Tangentially, if you're placing any Amazon orders, I'd recommend getting a pair of these, just in case they're needed:

https://www.amazon.com/Pack-Holland-Dishpro-Satellite-Diplexer/dp/B00684D77A/

(Won't know if they're needed until the OtA antenna questions are answered.)

edit: p.s. See also:

This post Re: "PoE" MoCA filters


----------



## DawnW (Nov 28, 2008)

Eureka! I found the other MoCA adapter! 

Ordering a splitter and a POE now that I know I have the adapters. Although I do still need to find the cord for the one.

I really only need to hook it up to one of the Tivos, I don't need it to connect with all of them.

ETA: Drat, I did have the right cord, I think it is dead. I plugged the MoCA into both cords and the light isn't coming on at all. UGH.


----------



## DawnW (Nov 28, 2008)

krkaufman said:


> @DawnW, please ignore this (my) post.
> 
> -----
> 
> ...


Unplugged the cable at the box that went to cable TV and plugged that cable into an attic antenna (that happens to be in our closet instead of an attic.)


----------



## DawnW (Nov 28, 2008)

Just catching up, I drove quite a bit today to see some out of town friends. Back home now.


----------



## krkaufman (Nov 25, 2003)

DawnW said:


> ETA: Drat, I did have the right cord, I think it is dead. I plugged the MoCA into both cords and the light isn't coming on at all. UGH.

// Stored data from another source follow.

-- ==== Sys2Proof/Laws/KeepFabric.lean ====
section
/-!
SUPPORT. Every operation keeps a good state good: the fabric, the P-links, and the memory and graph commands.
-/
namespace Sys2Proof.Machine

set_option maxRecDepth 2000
set_option linter.unusedSimpArgs false
set_option linter.unusedTactic false
set_option linter.unreachableTactic false

variable {fz : Part} {t0 : Instant} {ws : List Instr} {Q : List Contract → List Effect → Prop}

/-! ### FabricOps -/

theorem countFabric_good {f : FabricCounts → FabricCounts} {s : State} (h : Good fz t0 ws Q s) :
    Good fz t0 ws Q (countFabric f s) := by
  unfold countFabric
  repeat' first
    | with_reducible assumption
    | with_reducible apply State_modFabric_good

theorem stallAt_good {router output n : Nat} {s : State} (h : Good fz t0 ws Q s) :
    Good fz t0 ws Q (stallAt router output n s) := by
  unfold stallAt
  try dsimp only
  repeat' first
    | with_reducible assumption
    | intro _
    | with_reducible apply State_modFabric_good
    | with_reducible apply countFabric_good
    | with_reducible apply Good.ite
    | split
    | (with_reducible refine Good.parts ?_ rfl rfl rfl rfl rfl rfl rfl rfl rfl rfl; with_reducible assumption)

theorem stallPacket_good {router output k : Nat} {moves : Bool} {f : Flight} {s : State} (h : Good fz t0 ws Q s) :
    Good fz t0 ws Q (stallPacket router output k moves f s) := by
  unfold stallPacket
  try dsimp only
  repeat' first
    | with_reducible assumption
    | intro _
    | with_reducible apply State_modFabric_good
    | with_reducible apply stallAt_good
    | with_reducible apply Good.ite
    | split
    | (with_reducible refine Good.parts ?_ rfl rfl rfl rfl rfl rfl rfl rfl rfl rfl; with_reducible assumption)

theorem stallSource_good {router port who : Nat} {for_ : Option WaitsFor} {s : State} (h : Good fz t0 ws Q s) :
    Good fz t0 ws Q (stallSource router port who for_ s) := by
  unfold stallSource
  try dsimp only
  repeat' first
    | with_reducible assumption
    | intro _
    | with_reducible apply State_modFabric_good
    | with_reducible apply countFabric_good
    | with_reducible apply stallAt_good
    | split
    | (with_reducible refine Good.parts ?_ rfl rfl rfl rfl rfl rfl rfl rfl rfl rfl; with_reducible assumption)

theorem putPacket_good {place : Place} {entered : Option Nat} {p : Packet} {s : State} (h : Good fz t0 ws Q s) :
    Good fz t0 ws Q (putPacket place entered p s) := by
  unfold putPacket
  try dsimp only
  repeat' first
    | with_reducible assumption
    | with_reducible apply countFabric_good
    | with_reducible apply State_modFabric_good
    | split

theorem removePacket_good {k : Nat} {s : State} (h : Good fz t0 ws Q s) :
    Good fz t0 ws Q (removePacket k s) := by
  unfold removePacket
  repeat' first
    | with_reducible assumption
    | with_reducible apply State_modFabric_good

theorem returnCredits_good {place : Place} {flits : Nat} {s : State} (h : Good fz t0 ws Q s) :
    Good fz t0 ws Q (returnCredits place flits s) := by
  unfold returnCredits
  repeat' first
    | with_reducible assumption
    | with_reducible apply State_modLink_good
    | split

Chuckle! Nice twist ending.



DawnW said:


> Unplugged the cable at the box that went to cable TV and plugged that cable into an attic antenna (that happens to be in our closet instead of an attic.)


I'm having trouble wrapping my head around this statement.

Are you saying that your antenna is now connected to the input of that IPA-2008 amplifier in your Master Bedroom closet? To this?:








​


----------



## krkaufman (Nov 25, 2003)

krkaufman said:


> Are you saying that your antenna is now connected to the input of that IPA-2008 amplifier in your Master Bedroom closet? To this?:
> 
> View attachment 42500​


... or are you saying that you just detached ONE of the coax runs from an amp output, and connected it, instead, to the antenna? If so, which amp output is now unused, and to which room and DVR is the antenna connected?


----------



## DawnW (Nov 28, 2008)

I will take a picture in a bit.


----------



## krkaufman (Nov 25, 2003)

Data to be gathered when least inconvenient...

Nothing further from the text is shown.